* **Assignment**:
Going down the data below, set down exactly the line with "s with core" and each line after it through the line with "s.xp with job"; no other lines.

(Collection entries)
-- ==== Sys2Proof/Machine/Xp.lean ====
section
/-! DEFINITION. The expansion port (R318 to R325): programmed transfers, the ready timeout, line fills of the XIP window. -/

namespace Sys2Proof.Machine

/-! ### The transfer buffer (R318) -/

/-- Buffer bit i: bit 15 of word 0 first. -/
def bufBit (b : Vector HWord 256) (i : Nat) : Bool := (b[i / 16]?.getD 0).getLsbD (15 - i % 16)
/-- A buffer from its bits. -/
def bufOf (f : Nat → Bool) : Vector HWord 256 :=
  Vector.ofFn fun w => BitVec.ofNat 16 (((List.range 16).map fun k => if f (16 * w.val + k) then 2 ^ (15 - k) else 0).sum)
/-- `n` bits from bit `o` as a number, first bit most significant. -/
def bufNum (b : Vector HWord 256) (o n : Nat) : Nat :=
  (List.range n).foldl (fun v i => 2 * v + (if bufBit b (o + i) then 1 else 0)) 0
/-- Whole bytes of the bits from `o` to `e` - 1. -/
def bufBytes (b : Vector HWord 256) (o e : Nat) : List Byte :=
  (List.range ((e - o) / 8)).map fun i => BitVec.ofNat 8 (bufNum b (o + 8 * i) 8)
/-- Write `n` bits of a number at bit `o`. -/
def bufPut (b : Vector HWord 256) (o n v : Nat) : Vector HWord 256 :=
  bufOf fun i => if o ≤ i ∧ i < o + n then v.testBit (o + n - 1 - i) else bufBit b i
/-- The received bits replace those just sent (R318); bits after the last one received stay (R322). -/
def bufRx (b : Vector HWord 256) (bits : Nat) (rx : List Bool) : Vector HWord 256 :=
  bufOf fun i => if i < bits then (rx[i]?).getD (bufBit b i) else bufBit b i

/-! ### Start of a transfer (R318, R325) -/

/-- XP_STAT.BUSY. -/
def xpBusy (s : State) : Bool := s.xp.job.isSome || s.xp.fill.isSome
/-- Context number of a two-bit field. -/
def ctxOf (v : Nat) : CtxId := ⟨v % 4, by omega⟩
/-- Width of a context. -/
def ctxWidth (s : State) (x : CtxId) : Nat := crcWidth (s.crc[x]).poly

/-- A start that R318 accepts while no transfer is in progress: total bits, the transmit and the receive context. -/
def xpAccept (s : State) (v : HWord) : Option (Nat × Option CtxId × Option CtxId) :=
  let dev := fld v 14 11
  let len := s.xp.len.toNat
  let st := s.xp.crcStart.toNat
  let tx := v.getLsbD 10
  let rx := v.getLsbD 7
  let t := ctxOf (fld v 9 8)
  let r := ctxOf (fld v 6 5)
  let wt := if tx then ctxWidth s t else 0
  let wr := ctxWidth s r
  if !(act s 0x0780).getLsbD 15 || s.xp.job.isSome || decide ((if s.sys.xpMode then 14 else 3) < dev) then none
  else if len = 0 ∨ 4096 < len + wt then none
  else if tx && (decide (t.val < 2) || st % 8 ≠ 0 || len % 8 ≠ 0 || decide (len < st)) then none
  else if rx && (decide (r.val < 2) || r = t || st % 8 ≠ 0 || len % 8 ≠ 0 || decide (len < st + wr)) then none
  else some (len + wt, if tx then some t else none, if rx then some r else none)

/-- A port takes a context: the initial value of its algorithm, and HELD (R325, R326). -/
def holdCtx (x : Option CtxId) (s : State) : State :=
  match x with
  | some x => modCrc s x fun k => { k with run := crcInit k.poly, held := true }
  | none => s
/-- A port releases a context. -/
def freeCtx (x : Option CtxId) (s : State) : State :=
  match x with
  | some x => modCrc s x fun k => { k with held := false }
  | none => s
/-- A context runs over bytes. -/
def runCtx (x : CtxId) (l : List Byte) (s : State) : State := modCrc s x fun k => { k with run := crcBytes k.poly k.run l }

/-- Every line buffer is invalid (R324). -/
def dropLines (s : State) : State :=
  { s with core := s.core.map fun k => { k with lineBuf := none }, xp := { s.xp with groomLine := none } }

/-- RDYEN of a device (R322). -/
def rdyEn (s : State) (dev : BitVec 4) : Bool := (act s (0x0791 + 2 * dev.toNat)).getLsbD 7

/-- The transfer that was accepted starts: its select goes low (R318, R319, R324). -/
def startJob (j : XpJob) (s : State) : State :=
  let s1 : State := { s with
    xp := { s.xp with job := some { j with started := true, ahead := 0, rdy := rdyEn s j.dev } }
    sent := .xpCommand j.dev j.bits (bufBytes s.xp.buf 0 (8 * ((j.bits + 7) / 8))) :: s.sent }
  if j.dev = 0 then dropLines s1 else s1

/-- A write of XP_CMD (R318, R319, R325): behind a line fill the transfer waits for it and for the fills that waited before. -/
def storeXpCmd (v : HWord) (s : State) : State :=
  if !v.getLsbD 15 then s
  else match xpAccept s v with
    | none => { s with xp := { s.xp with cmdErr := true } }
    | some (bits, tx, rx) =>
      let dev := BitVec.ofNat 4 (fld v 14 11)
      let len := s.xp.len.toNat
      let s1 := holdCtx rx (holdCtx tx s)
      let s2 := match tx with
        | some t =>
          let s' := runCtx t (bufBytes s1.xp.buf s1.xp.crcStart.toNat len) s1
          { s' with xp := { s'.xp with buf := bufPut s'.xp.buf len (ctxWidth s' t) (s'.crc[t]).chk.toNat } }
        | none => s1
      let j : XpJob := { dev := dev, bits := bits, start := s2.xp.crcStart.toNat, txCrc := tx, rxCrc := rx
                         started := false, ahead := s2.xp.fillWait.length, rdy := false }
      let s3 : State := { s2 with xp := { s2.xp with dev := dev, job := some j } }
      if s3.xp.fill.isSome then s3 else startJob j s3

/-- XP_START (R318). -/
def execXpStart (acc : Access) (v : HWord) (s : State) : Host.Outcome State Fault Refusal :=
  .next (guarded acc 0x0786 v (storeXpCmd v) s)

/-! ### Line fills (R323, R324) -/

/-- XIP is enabled. -/
def xipOn (s : State) : Bool := (act s 0x0780).getLsbD 15 && (act s 0x0781).getLsbD 15
/-- Flash address of a line. -/
def flashAddr (s : State) (ea : W32) : W32 :=
  (BitVec.ofNat 32 (pair (act s 0x0782) (act s 0x0783)) + (ea - 0x60000000)) &&& 0xFFFFFFF0
/-- The read command of a line fill: opcode, address, dummy byte. -/
def fillCmd (s : State) (ea : W32) : List Byte :=
  let fast := (act s 0x0781).getLsbD 14
  let a32 := (act s 0x0781).getLsbD 13
  let op : Byte := if a32 then (if fast then 0x0C else 0x13) else (if fast then 0x0B else 0x03)
  op :: beBytes (if a32 then 4 else 3) (flashAddr s ea).toNat ++ (if fast then [0] else [])

/-- A load or fetch fails with sub-cause 0x5: the bus fault is that of the background task that waits on the line. One suspended
meanwhile repeats its load when it resumes. -/
def failFill (q : FillReq) (ea : W32) (s : State) : State :=
  let s1 : State := { s with xp := { s.xp with xipErr := true } }
  match q with
  | .groom => s1
  | .core c => if canRun s1 c && inBg s1 c then takeExc c 3 5 ea (max (s1.core[c]).freeAt (cycleNow s1)) s1 else s1

/-- Start a fill, or refuse it (R324). -/
def startFill (q : FillReq) (ea : W32) (s : State) : State :=
  if !xipOn s || (!(act s 0x0781).getLsbD 13 && decide (0xFFFFFF < (flashAddr s ea).toNat)) then failFill q ea s
  else
    let cmd := fillCmd s ea
    { s with xp := { s.xp with fill := some (q, ea), fillRdy := rdyEn s 0 }, sent := .xpCommand 0 (8 * cmd.length + 128) cmd :: s.sent }

/-- The free port takes what waits, in order: the fills that waited before a pending transfer, the transfer, then the other fills
(R319). A fill that is refused makes way for the next. -/
def nextFill : Nat → State → State
  | 0, s => s
  | n + 1, s =>
    if s.xp.fill.isSome then s
    else match s.xp.job, s.xp.fillWait with
      | some j, (q, ea) :: t =>
        if j.started then s
        else if j.ahead = 0 then startJob j s
        else nextFill n (startFill q ea { s with xp := { s.xp with fillWait := t, job := some { j with ahead := j.ahead - 1 } } })
      | some j, [] => if j.started then s else startJob j s
      | none, (q, ea) :: t => nextFill n (startFill q ea { s with xp := { s.xp with fillWait := t } })
      | none, [] => s

/-- A load or fetch in the XIP window misses its line buffer (R323): nothing is served while XIP is disabled. -/
def lineMissing (s : State) (c : CoreId) (ea : W32) : Bool :=
  window ea = .xip && (!xipOn s || match (s.core[c]).lineBuf with
    | some (l, _) => decide (l ≠ ea &&& 0xFFFFFFF0)
    | none => true)

/-- A core's background task, or the Groom core, may fetch or load there and misses its line buffer (R187, R188, R323). -/
def mayFill (s : State) (q : FillReq) (ea : W32) : Bool :=
  match q with
  | .groom => !xipOn s || decide (s.xp.groomLine.map (·.1) ≠ some (ea &&& 0xFFFFFFF0))
  | .core c => canRun s c && inBg s c && lineMissing s c ea

/-- XIP_LINE_FILL (R323). -/
def execXipLineFill (q : FillReq) (addr : W32) (s : State) : Host.Outcome State Fault Refusal :=
  .next (onCore (fun s =>
    if decide (0x60000000 ≤ addr.toNat) && decide (addr.toNat < 0x64000000) && mayFill s q addr then
      (if xpBusy s then { s with xp := { s.xp with fillWait := s.xp.fillWait ++ [(q, addr)] } } else startFill q addr s)
    else s) s)

/-- A ready timeout is counted and raised (R322). -/
def readyTimeout (dev : BitVec 4) (s : State) : State :=
  raise 123 (dev.setWidth 32) { s with xp := { s.xp with timeout := true, errCnt := inc16 s.xp.errCnt } }

/-- A line arrives, or its ready wait runs out. -/
def endFill (res : FillResult) (s : State) : State :=
  match s.xp.fill with
  | none => s
  | some (q, ea) =>
    let s1 : State := { s with xp := { s.xp with fill := none } }
    let s2 := match res with
      | .timeout => failFill q ea (readyTimeout 0 s1)
      | .line bytes =>
        let line := some (ea &&& 0xFFFFFFF0, bytes)
        match q with
        | .groom => { s1 with xp := { s1.xp with groomLine := line } }
        | .core c => modCore s1 c fun k => { k with lineBuf := line }
    nextFill (s2.xp.fillWait.length + 1) s2

/-- XIP_FILL_DONE (R323, R324). -/
def execXipFillDone (res : FillResult) (s : State) : Host.Outcome State Fault Refusal := .next (onCore (endFill res) s)

/-! ### End of a transfer -/

/-- XP_READY_RESUME (R322): the clock resumes one T later, which is timing alone. -/
def execXpReadyResume (s : State) : Host.Outcome State Fault Refusal := .next s

/-- The receive check (R325): its bits leave the buffer, a mismatch is counted and raised. -/
def rxCheck (j : XpJob) (len : Nat) (r : CtxId) (s : State) : State :=
  let w := ctxWidth s r
  let s1 := runCtx r (bufBytes s.xp.buf j.start (len - w)) s
  let ok := decide (bufNum s1.xp.buf (len - w) w = (s1.crc[r]).chk.toNat)
  let s2 : State := { s1 with xp := { s1.xp with buf := bufPut s1.xp.buf (len - w) w 0 } }
  if ok then s2
  else raise 123 (j.dev.setWidth 32) { s2 with xp := { s2.xp with crcErr := true, errCnt := inc16 s2.xp.errCnt } }

/-- Length of a job less its appended check value. -/
def jobLen (s : State) (j : XpJob) : Nat := j.bits - (match j.txCrc with | some t => ctxWidth s t | none => 0)

/-- XP_TRANSFER_DONE (R318): `rx` holds the received bits, first bit first. -/
def execXpTransferDone (rx : List Bool) (s : State) : Host.Outcome State Fault Refusal :=
  .next (onCore (fun s =>
    match s.xp.job with
    | none => s
    | some j =>
      if !j.started then s
      else
      let s1 : State := { s with xp := { s.xp with buf := bufRx s.xp.buf j.bits rx, done := true, job := none } }
      let s2 := match j.rxCrc with
        | some r => rxCheck j (jobLen s j) r s1
        | none => s1
      let s3 := freeCtx j.rxCrc (freeCtx j.txCrc s2)
      nextFill s3.xp.fillWait.length s3) s)

/-- XP_READY_TIMEOUT (R322): a programmed transfer ends at once; a line fill fails (R324). -/
def execXpReadyTimeout (rx : List Bool) (s : State) : Host.Outcome State Fault Refusal :=
  .next (onCore (fun s =>
    match s.xp.job with
    | some j =>
      if !j.started then (if s.xp.fillRdy then endFill .timeout s else s)
      else if !j.rdy then s
      else
        let s1 : State := { s with xp := { s.xp with buf := bufRx s.xp.buf j.bits rx, done := true, job := none } }
        let s2 := readyTimeout j.dev (freeCtx j.rxCrc (freeCtx j.txCrc s1))
        nextFill s2.xp.fillWait.length s2
    | none => if s.xp.fillRdy then endFill .timeout s else s) s)

end Sys2Proof.Machine
end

* **Exercise result**:
  { s with core := s.core.map fun k => { k with lineBuf := none }, xp := { s.xp with groomLine := none } }

/-- RDYEN of a device (R322). -/
def rdyEn (s : State) (dev : BitVec 4) : Bool := (act s (0x0791 + 2 * dev.toNat)).getLsbD 7

/-- The transfer that was accepted starts: its select goes low (R318, R319, R324). -/
def startJob (j : XpJob) (s : State) : State :=
  let s1 : State := { s with
    xp := { s.xp with job := some { j with started := true, ahead := 0, rdy := rdyEn s j.dev } }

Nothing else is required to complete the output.